Mésentente entre associés GAEC – pas de dissolution sans paralysie
Un arrêt intéressant relatif aux relations internes au sein d’un GAEC vient rappeler les conditions dans lesquelles la dissolution judiciaire de ce groupement peut être ordonnée.
La question était de savoir si la mésentente entre les associés qui empêchait tout travail en commun et toute gestion collective des activités agricoles, exploitées de manière distincte et autonome était un motif justifiant la dissolution du GAEC compte tenu de la perte d’affectio societatis.
La Cour de cassation rappelle tout d’abord les dispositions de l’article L. 323-3 alinéa 1er du CRPM qui prévoient que « les groupements agricoles d’exploitation en commun ont pour objet de permettre la réalisation d’un travail en commun dans des conditions comparables à celles existant dans les exploitations de caractère familial ». Est ensuite visé l’article L. 323-4 CRPM qui permet le retrait de tout associé pour motif grave et légitime et la possibilité de solliciter la dissolution conformément aux dispositions de l’article 1844-7 du code civil.
La Cour de cassation, dans un arrêt du 20 novembre 2012 avait affirmé que le défaut de travail en commun n’était pas une cause de dissolution de la société.

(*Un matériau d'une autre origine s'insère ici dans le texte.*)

/-- M-slot words written out from the forms of Table 5.2 and 15.7: opcode, then field by field. -/
theorem test_decode_m0 : reads .m [
    (0b000001_10_00_001010_100010_0000000_101#32, .mpush 2 10 34 5),
    (0b000010_10_00_01_0011_0000000000000_101#32, .mhad 2 1 3 5),
    (0b000011_01_00100010_000010_001_0000_111#32, .msta 1 34 2 1 7),
    (0b000100_11_10100111_0000000000000_001#32, .mzero 3 167 1),
    (0b000110_00_01000101_100001_0000000_110#32, .mfs 69 33 6),
    (0b000111_00_00100011_111100_0000000_010#32, .mts 35 60 2),
    (0b001000_10_11111101_101100_010_010_1_011#32, .maccF64 2 253 44 2 2 1 3),
    (0b001001_01_01001011_100001_010_011_1_101#32, .maccF32 1 75 33 2 3 1 5),
    (0b001010_10_11010110_010101_001_011_1_110#32, .maccF16 2 214 21 1 3 1 6),
    (0b001011_11_11010001_101101_101_100_1_101#32, .maccB16 3 209 45 5 4 1 5),
    (0b001100_01_10000111_100001_001_100_1_101#32, .maccF8e4 1 135 33 1 4 1 5),
    (0b001101_01_11000111_101010_010_010_1_100#32, .maccF8e5 1 199 42 2 2 1 4),
    (0b001110_11_10111010_010100_101_000_1_011#32, .maccI8 3 186 20 5 1 3),
    (0b001111_11_10000101_100001_101_000_1_111#32, .maccN8 3 133 33 5 1 7),
    (0b010000_01_11100011_1001_10_001_010_1_011#32, .maccaF64 1 227 9 2 1 2 1 3),
    (0b010001_01_11000110_0010_10_101_100_1_111#32, .maccaF32 1 198 2 2 5 4 1 7)] = true := by decide

/-- M-slot words written out from the forms of Table 5.2 and 15.7: opcode, then field by field. -/
theorem test_decode_m1 : reads .m [
    (0b010010_01_01110010_0110_01_101_010_1_100#32, .maccaF16 1 114 6 1 5 2 1 4),
    (0b010011_11_10001001_1101_01_100_010_1_101#32, .maccaB16 3 137 13 1 4 2 1 5),
    (0b010100_01_11011000_1000_00_010_100_1_100#32, .maccaF8e4 1 216 8 0 2 4 1 4),
    (0b010101_10_01010001_0010_00_110_010_1_001#32, .maccaF8e5 2 81 2 0 6 2 1 1),
    (0b010110_01_10101100_0101_00_111_000_1_111#32, .maccaI8 1 172 5 0 7 1 7),
    (0b010111_01_11110001_1100_00_110_000_1_010#32, .maccaN8 1 241 12 0 6 1 2),
    (0b011000_10_01000001_101101_010_010_1_010#32, .mdrainF32F32 2 65 45 2 2 1 2),
    (0b011001_10_11000000_010100_001_100_1_010#32, .mdrainF32F16 2 192 20 1 4 1 2),
    (0b011010_10_11111110_100110_001_010_1_110#32, .mdrainF32B16 2 254 38 1 2 1 6),
    (0b011011_10_01101111_100001_000_100_1_100#32, .mdrainF32F8e4 2 111 33 0 4 1 4),
    (0b011100_10_00110011_011100_000_011_1_110#32, .mdrainF32F8e5 2 51 28 0 3 1 6),
    (0b011101_10_01011110_010001_010_011_1_100#32, .mdrainF64F64 2 94 17 2 3 1 4),
    (0b011110_10_10110101_010001_001_100_1_101#32, .mdrainF64F32 2 181 17 1 4 1 5),
    (0b011111_00_10100000_011010_010_000_1_001#32, .mdrainI32I32 160 26 2 1 1),
    (0b100000_00_11111101_101110_001_000_1_001#32, .mdrainI32I16 253 46 1 1 1),
    (0b100001_00_00010110_011001_000_000_1_001#32, .mdrainI32I8 22 25 0 1 1)] = true := by decide

/-- D-slot words written out from the forms of Table 6.4: opcode, then field by field. -/
theorem test_decode_d : reads .d [
    (0b000001_10_1111_110010_00000000000_010#32, .act 2 15 50 2),
    (0b000010_10_0101_110001_00000000000_010#32, .actw 2 5 49 2),
    (0b000011_10_1110_000000_0111_101100_0_110#32, .rd 2 14 7 44 6),
    (0b000100_10_1110_000000_0101_011101_0_010#32, .wr 2 14 5 29 2),
    (0b000101_10_1001_00000000000000000_101#32, .pre 2 9 5),
    (0b000110_10_000000000000000000000_101#32, .prea 2 5),
    (0b000111_10_000000000000000000000_100#32, .ref 2 4),
    (0b001000_10_1100_00000000000000000_011#32, .refb 2 12 3)] = true := by decide

/-- F-slot words written out from the forms of Table 7.3: opcode, then field by field. -/
theorem test_decode_f : reads .f [
    (0b000001_001_000000_10_0_0001_101010_0_110#32, .sgen 1 2 1 42 6),
    (0b000010_010_000000_10_0_1111_010011_0_011#32, .sgenb 2 2 15 19 3),
    (0b000011_001_110_000_01_0_1101_0000000_011#32, .sregen 1 6 1 13 3),
    (0b000100_001_101_111_01_1_00000000000_001#32, .sand 1 5 7 1 1 1),
    (0b000101_011_111_001_10_1_00000000000_001#32, .sor 3 7 1 2 1 1),
    (0b000110_011_101_100_10_1_00000000000_101#32, .sxor 3 5 4 2 1 5),
    (0b000111_010_001_101_11_1_00000000000_010#32, .sxnor 2 1 5 3 1 2),
    (0b001000_001_010_011_01_1_0_010_0000000_010#32, .smux 1 2 3 1 1 2 2),
    (0b001001_011_110_000_10_000000000000_101#32, .snot 3 6 2 5),
    (0b001010_111_010_000_10_000000000000_100#32, .smov 7 2 2 4),
    (0b001011_101_110_000_01_0_1011_0000000_011#32, .sdly 5 6 1 11 3),
    (0b001100_000_011_000_01_00000_011001_1_001#32, .scnt 3 1 25 1 1),
    (0b001101_000_001_0000000000_010001_0_110#32, .scls 1 17 6),
    (0b001110_101_000000_11_00000_111111_0_010#32, .sld 5 3 63 2),
    (0b001111_000_101_000_10_00000_010000_0_100#32, .sst 5 2 16 4)] = true := by decide

/-- X-slot words written out from the forms of Table 8.2 and 15.8: opcode, then field by field. -/
theorem test_decode_x : reads .x [
    (0b000001_010100_101011_11010001110_110#32, .ldv 20 43 1678 6),
    (0b000010_011110_101011_01111110110_101#32, .stv 30 43 1014 5),
    (0b001000_101001_101011_00000000000_100#32, .send 41 43 4),
    (0b001001_100001_10_000000000000000_110#32, .recv 33 2 6),
    (0b001010_000000_001110_00000000000_010#32, .croute 14 2),
    (0b010000_010110_001101_00_0_1_0000000_111#32, .bcopy 22 13 0 0 1 7),
    (0b010001_111001_101110_10_000000000_110#32, .bgath 57 46 2 6),
    (0b010010_101001_001001_00000000000_100#32, .bscat 41 9 4),
    (0b010011_100001_010100_100_0_00_0010_0_001#32, .breda 33 20 4 0 2 1),
    (0b010100_010111_111111_10_0000_01001_001#32, .batom 23 63 2 9 1),
    (0b010101_110110_001001_10_000000000_001#32, .bfence 54 9 2 1),
    (0b010110_000101_101001_00000000000_110#32, .bmark 5 41 6),
    (0b010111_111001_010001_00000000000_100#32, .bseal 57 17 4),
    (0b011000_001011_000100_00000000000_001#32, .bopen 11 4 1)] = true := by decide
/-- A word of the V0 slot: `VFMA.f32.rtz v6, v2, v3` (R324). -/
theorem test_decode_v0slot : reads .v0 [(0b000100_01_001_000110_000010_000011_000#32, .vfma .v0 1 1 6 2 3 0)] = true := by decide

/-- Rejected by name: opcode 0 with a bit set, an unassigned opcode, a set reserved bit, an illegal field (Table 15.2). -/
theorem test_decode_rejects :
    [decode .c 1, decode .c 0x80000000, decode .d 0x06028008, decode .a 0x07810500, decode .x 0x8C000000, decode .f 0x40000000].all
      (fun x => x.toOption.isNone) = true := by decide

/-- A word of the table is read in the first slot in which it is an instruction (log entry 1). -/
theorem test_decodeTableWord : decodeTableWord 32 0x04190003 = some (.br 100 3) ∧ decodeTableWord 32 0 = some .nop ∧
    decodeTableWord 32 0xFFFFFFFF = none := by decide

/-! ### Witnesses: words -/

/-- A device that has booted, with no task. -/
def booted : State := { State.reset with platform := { phase := 5 } }

/-- A tile inside a bundle that has passed every check. -/
def ready : State := { booted with vetted := true }

/-- One task running on tile 0, with an all-zero image. -/
def one : State := State.reset.withFetchWord 32 0

/-- A word written in a memory. -/
def poke (sp : MemSpace) (xs : List (Nat × Nat)) (s : State) : State :=
  xs.foldl (fun s x => s.writeSpaceWord sp x.1 (BitVec.ofNat 64 x.2)) s

/-- A launch packet for node 2: one task, one variant of one bundle at 0x10000, priority `prio`, `nargs` arguments (Table 12.5). -/
def launch (prio : Nat) : List Scalar :=
  [BitVec.ofNat 64 (2 * 2 ^ 32 + 1 * 2 ^ 27 + prio * 2 ^ 4 + 1), BitVec.ofNat 64 (1 * 2 ^ 50 + 0x10000), 0, 0, 0, 0, 0, 0, 0, 0, 0, 0, 0, 0, 0]

/-- Every word takes its full effect in a bundle that passed the checks. -/
theorem test_runs : ∀ i, Runs i 0 ready := fun _ => ⟨Or.inl rfl, rfl⟩

/-- Words of every family take their full effect alone, right after a gang start. -/
theorem test_runs_alone :
    [Instr.nop, .br 5 0, .call 7 0, .loop 3 0, .loopr 3 1 2 0, .arrb 3 1 0, .waitb 2047 1 0, .trig 0, .endTask 0,
      .seg 1 2 1 0, .ifence 0, .snap 0, .genq 5 6 0, .brk 7 0, .trap 255 0, .pand 1 2 3 0, .pnot 0 7 0, .add 1 2 3 0, .mulhu 55 47 48 0,
      .cmp 0 1 2 5 0, .addi 1 1 0x7FF 0, .lds 0 0 0x7FF 0, .sts 1 2 3 0, .lih 4 0 0, .vaddF .v0 0 4 1 2 3 0, .vfma .v1 3 0 47 2 3 0,
      .vtanh .v0 0 0 63 1 0, .vaddI .v1 7 1 1 2 3 0, .vredI .v0 0 0 1 2 0, .vcvtFromInt .v0 2 0 0 1 2 0 1 0, .mpush 3 63 1 0,
      .mhad 0 0 1 0, .msta 1 255 1 0 0, .mzero 3 255 0, .mfs 0x7F 1 0, .mts 0x27 1 0, .maccB16 1 12 4 0 0 0 0, .maccaF64 0 0 15 2 0 0 0 0,
      .mdrainI32I8 255 63 0 1 0, .act 3 15 0 0, .actw 0 0 0 0, .pre 0 0 0, .prea 3 0, .ref 0 0, .refb 1 2 0,
      .sgen 0 3 15 1 0, .scls 7 63 0, .sld 1 0 2 0, .sst 1 0 2 0, .ldv 63 0 0x7FF 0, .stv 47 0 1 0, .croute 0 0, .bcopy 3 12 2 0 0 0,
      .bfence 63 0 2 0, .bmark 0 0 0].all (fun i => (bundleFaults one [i]).isEmpty) = true := by decide

/-- `LDS`, `LDV` and `CROUTE` over staging without error or unordered landing, at the last unit of staging. -/
theorem test_plain : Plain ready 0xFFFF8 8 ∧ Plain ready (stageAt ready 0 (32 * 2047) 32) 96 ∧ Plain ready 0 512 ∧
    (∀ k, k < 16 → tget false ready.core.staging.poison (stageAt ready 0 0 512 / 32 + k) = false) := by
  unfold Plain; exact ⟨by decide, by decide, by decide, fun _ _ => rfl⟩
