-- ==== Sys2Proof/Machine/Fields.lean ====
section
/-! DEFINITION. The name of every register and of every field of the register tables of spec/01 to spec/18: a register is its
byte address (as a function of its unit numbers), a field its address, lowest bit and width. -/

namespace Sys2Proof.Machine
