-- ==== Sys2Proof/Machine/Banks.lean ====
section
/-! DEFINITION. Where stages and their shadow copies stand, what a synchronising reset does to one, and the coefficient bank swaps of
a tile (spec/06 R146, R154, R159, R160; spec/07 R185, R187 to R193; spec/08 R209). -/

namespace Sys2Proof.Machine
open Sys2Proof

/-! ### Context cells (R166) -/
def Hub.ctxKind (h : Hub) (c : Nat) : Nat := h.cf 5 (32 + c) 0 1 3
def Hub.ctxStages (h : Hub) (c : Nat) : Nat := h.cf 5 (32 + c) 0 4 4
def Hub.ctxQueue (h : Hub) (c : Nat) : Nat := h.cf 5 (32 + c) 0 8 6
def Hub.ctxTb (h : Hub) (c : Nat) : Nat := h.cf 5 (32 + c) 0 14 5
/-- A shadow runs: it is on and there are stages to copy. -/
def Hub.ctxShadow (h : Hub) (c : Nat) : Bool := h.cf 5 (32 + c) 0 21 1 == 1 && h.ctxStages c != 0
def Hub.digOn (h : Hub) (c : Nat) (head : Bool) : Bool := h.cf 5 (32 + c) 0 (if head then 25 else 24) 1 == 1
def Hub.digBlock (h : Hub) (c : Nat) : Nat := 2 ^ h.cf 5 (32 + c) 0 26 5

/-! ### Chains (R146, R159)

Chain x is the chain of context x for x below 192, and the chain of the shadow copies of context x − 192 above. Stage i of chain x
has the number 8x + i. -/

/-- The context of a chain. -/
def ctxOf (x : Nat) : Nat := x % 192
/-- Tile and slot of stage `i` of chain `x`. -/
def Hub.stTile (h : Hub) (x i : Nat) : Nat := h.cf 5 (32 + ctxOf x) (0x10 + i) (if x < 192 then 0 else 11) 5
def Hub.stSlot (h : Hub) (x i : Nat) : Nat := h.cf 5 (32 + ctxOf x) (0x10 + i) (if x < 192 then 5 else 16) 6
/-- A field of slot cell 0x400 + `k` of the stage. -/
def Hub.sc (h : Hub) (x i k lo len : Nat) : Nat := h.cf 5 (h.stTile x i) (0x400 + 16 * h.stSlot x i + k) lo len
def Hub.stKind (h : Hub) (x i : Nat) : Nat :=
  if i < h.ctxStages (ctxOf x) && (decide (x < 192) || h.ctxShadow (ctxOf x)) then h.sc x i 0 0 4 else 0

def Hub.stg' (h : Hub) (x i : Nat) : Stage := NMap.get h.stg (8 * x + i)
def Hub.setStg (h : Hub) (x i : Nat) (s : Stage) : Hub := { h with stg := NMap.set h.stg (8 * x + i) s }
def Hub.modStg (h : Hub) (x i : Nat) (f : Stage → Stage) : Hub := h.setStg x i (f (h.stg' x i))

/-- The stage that stands in a slot of a tile. -/
def Hub.slotStage (h : Hub) (t j : Nat) : Option Nat :=
  if h.cf 5 t (0x400 + 16 * j) 0 4 = 0 then none
  else some (8 * (h.cf 5 t (0x400 + 16 * j) 4 8 + 192 * h.cf 5 t (0x400 + 16 * j) 16 1) + h.cf 5 t (0x400 + 16 * j) 12 3)

/-- The stages on a tile, shadow copies with them. -/
def Hub.stagesOn (h : Hub) (t : Nat) : List Nat := (List.range 64).filterMap (h.slotStage t)

/-- Tiles that carry a context's stages and copies. -/
def Hub.tilesOf (h : Hub) (c : Nat) : List Nat :=
  let is := List.range (h.ctxStages c)
  dedup (is.map (h.stTile c) ++ (if h.ctxShadow c then is.map (h.stTile (192 + c)) else []))

/-- The partner of a tile (R159), and the tiles of its bank domain (R160). -/
def Hub.partnerOf (h : Hub) (t : Nat) : Option Nat := if h.cf 5 t 0x800 5 1 = 1 then some (h.cf 5 t 0x800 0 5) else none
def Hub.domain (h : Hub) (t : Nat) : List Nat := t :: (h.partnerOf t).toList

/-! ### Coefficient bank swaps (R187 to R193) -/

/-- The stage is a FIR or a DETECT. -/
def Hub.bankKind (h : Hub) (k : Nat) : Bool := let kd := h.stKind (k / 8) (k % 8); kd == 1 || kd == 7
/-- FIR and DETECT stages of a tile, and of its bank domain. -/
def Hub.bankOn (h : Hub) (t : Nat) : List Nat := (h.stagesOn t).filter h.bankKind
def Hub.bankStages (h : Hub) (t : Nat) : List Nat := (h.domain t).flatMap h.bankOn
/-- Those that have not switched (R193). -/
def Hub.unswitched (h : Hub) (ks : List Nat) : Nat := (ks.filter (fun k => !(NMap.get h.stg k).switched)).length

/-- Show a tile's swap in its registers. -/
def Hub.showSwap (h : Hub) (t : Nat) : Hub :=
  let x := NMap.get h.tile t
  let h1 := (h.wr (fFabTStatusFading t) (b2n x.swap.isSome)).wr (fFabTStatusSwapPend t) (b2n x.wait.isSome)
  let h2 := h1.wr (fFabTFadeLeft t) (if x.swap.isSome then h.unswitched (h.bankOn t) else 0)
  (h2.wr (fFabTFadeWaitBank t) (match x.wait with | some (b, _) => b | none => 0)).wr (fFabTFadeWaitLen t)
    (match x.wait with | some (_, l) => l | none => 0)

/-- Start a swap to bank `b` over `len` outputs on a tile's domain (R187, R188, R189). Stages of disabled contexts have switched
at once, for idleness (R190). -/
def Hub.beginSwap (h : Hub) (t b len : Nat) : Hub :=
  let h1 := (h.domain t).foldl (fun a u =>
    { a with tile := NMap.modify a.tile u (fun x => { x with swap := some (b, len), wait := none }) }) h
  let h2 := (h.bankStages t).foldl (fun a k =>
    let off := !a.is (fFabCCtlEnable (ctxOf (k / 8)))
    let a1 := { a with stg := NMap.modify a.stg k (fun s => { s with switched := off, swOuts := 0 }) }
    if off then a1.countSat (fFabTFadeIdle (a1.stTile (k / 8) (k % 8))) 1 else a1) h1
  (h.domain t).foldl (fun a u => a.showSwap u) h2

/-- A committed load is about to write a bank of the domain (R47). -/
def Hub.coefPending (h : Hub) (t : Nat) : Bool :=
  (h.domain t).any (fun u => h.ldr.commit.any (fun x => x.key / 4096 == 5 * 256 + u && decide (x.key % 4096 < 0x400)))

/-- End the swap of a domain when every stage has switched, and take a waiting one, unless a load's coefficients come first (R47,
R190, R191). `fuel` bounds the chain: a waiting request is taken once. -/
def Hub.endSwap (fuel : Nat) (h : Hub) (t : Nat) : Hub :=
  match fuel with
  | 0 => h
  | fuel + 1 =>
    match (NMap.get h.tile t).swap with
    | none => h
    | some (b, _) =>
      if h.unswitched (h.bankStages t) = 0 then
        let w := (NMap.get h.tile t).wait
        let keep := h.coefPending t
        let h1 := (h.domain t).foldl (fun a u =>
          ({ a with tile := NMap.modify a.tile u (fun x => { x with swap := none, wait := if keep then w else none }) }.wr
            (fFabTStatusBankAct u) b).showSwap u) h
        match w with
        | some (wb, wl) => if wb = b ∨ keep then h1 else Hub.endSwap fuel (h1.beginSwap t wb wl) t
        | none => h1
      else (h.domain t).foldl (fun a u => a.showSwap u) h

/-- A request that waited for a load's coefficients is taken; one for the active bank has no effect (R47, R191). -/
def Hub.takeWait (h : Hub) (t : Nat) : Hub :=
  let x := NMap.get h.tile t
  match x.swap, x.wait with
  | none, some (b, len) =>
    if b = h.rd (fFabTStatusBankAct t) then
      (h.domain t).foldl (fun a u => { a with tile := NMap.modify a.tile u (fun y => { y with wait := none }) }.showSwap u) h
    else (h.beginSwap t b len).endSwap 2 t
  | _, _ => h

/-! ### Synchronising reset (R185, R209) -/

/-- History, counts and bridging value cleared; switched for a swap in progress. Samples and tach stamps not yet taken stay. -/
def Stage.syncReset (s : Stage) : Stage := { (default : Stage) with inq := s.inq, stamps := s.stamps, switched := true }

/-- Change the ORDER state: register, producer, trace on the context's timebase (R209, R277, R442). A shadow copy follows its primary
in its own slot's register only (DEDUCED, log entry 98). -/
def Hub.ordState (h : Hub) (x i st : Nat) : Hub :=
  let f := fFabTSlStState (h.stTile x i) (h.stSlot x i)
  if h.rd f = st then h
  else if x < 192 then ((h.wr f st).present (0x3400 + x)).traceState 1 x x st
  else h.wr f st

/-- A synchronising reset of a stage; a swap that waited only for it ends (R190). -/
def Hub.syncStage (h : Hub) (x i : Nat) : Hub :=
  let h1 := h.modStg x i Stage.syncReset
  (if h1.stKind x i = 5 then h1.ordState x i 0 else h1).endSwap 2 (h.stTile x i)

/-- A synchronising reset of stage `i` and every later stage of a chain. -/
def Hub.syncFrom (h : Hub) (x i : Nat) : Hub :=
  ((List.range (h.ctxStages (ctxOf x))).filter (fun k => decide (i ≤ k))).foldl (fun a k => a.syncStage x k) h

end Sys2Proof.Machine
end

Forte de cette jurisprudence, la Cour de cassation (Cass. civ 3ème du 18 décembre 2025, n°24-21.048) vient confirmer l’arrêt de la CA de RIOM en rappelant que « la mésentente entre membres d’un groupement agricole d’exploitation en commun, quand bien même empêcherait-elle la réalisation d’un travail en commun, n’est une cause de dissolution du groupement pour juste motif que dans la mesure où elle a pour effet d’en paralyser le fonctionnement. »
Il y a là ici une protection de la société au-delà des intérêts de ses associés, si la société continue de travailler mais dans des conditions particulières (surtout en GAEC où le travail en commun est une condition essentielle), la société ne peut être dissoute.